:: Requirement ::
Across the whole listing, filter for the string "theorem" and copy every line that has it.

:: Data for processing ::
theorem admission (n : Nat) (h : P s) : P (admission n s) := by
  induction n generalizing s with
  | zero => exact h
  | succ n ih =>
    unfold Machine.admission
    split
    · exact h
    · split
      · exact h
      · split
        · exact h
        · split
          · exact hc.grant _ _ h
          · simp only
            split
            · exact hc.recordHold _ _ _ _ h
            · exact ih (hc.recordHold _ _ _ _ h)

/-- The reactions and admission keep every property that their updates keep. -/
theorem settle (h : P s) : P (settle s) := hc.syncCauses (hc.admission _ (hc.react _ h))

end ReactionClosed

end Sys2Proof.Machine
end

:: Result of this task ::
theorem admission (n : Nat) (h : P s) : P (admission n s) := by
theorem settle (h : P s) : P (settle s) := hc.syncCauses (hc.admission _ (hc.react _ h))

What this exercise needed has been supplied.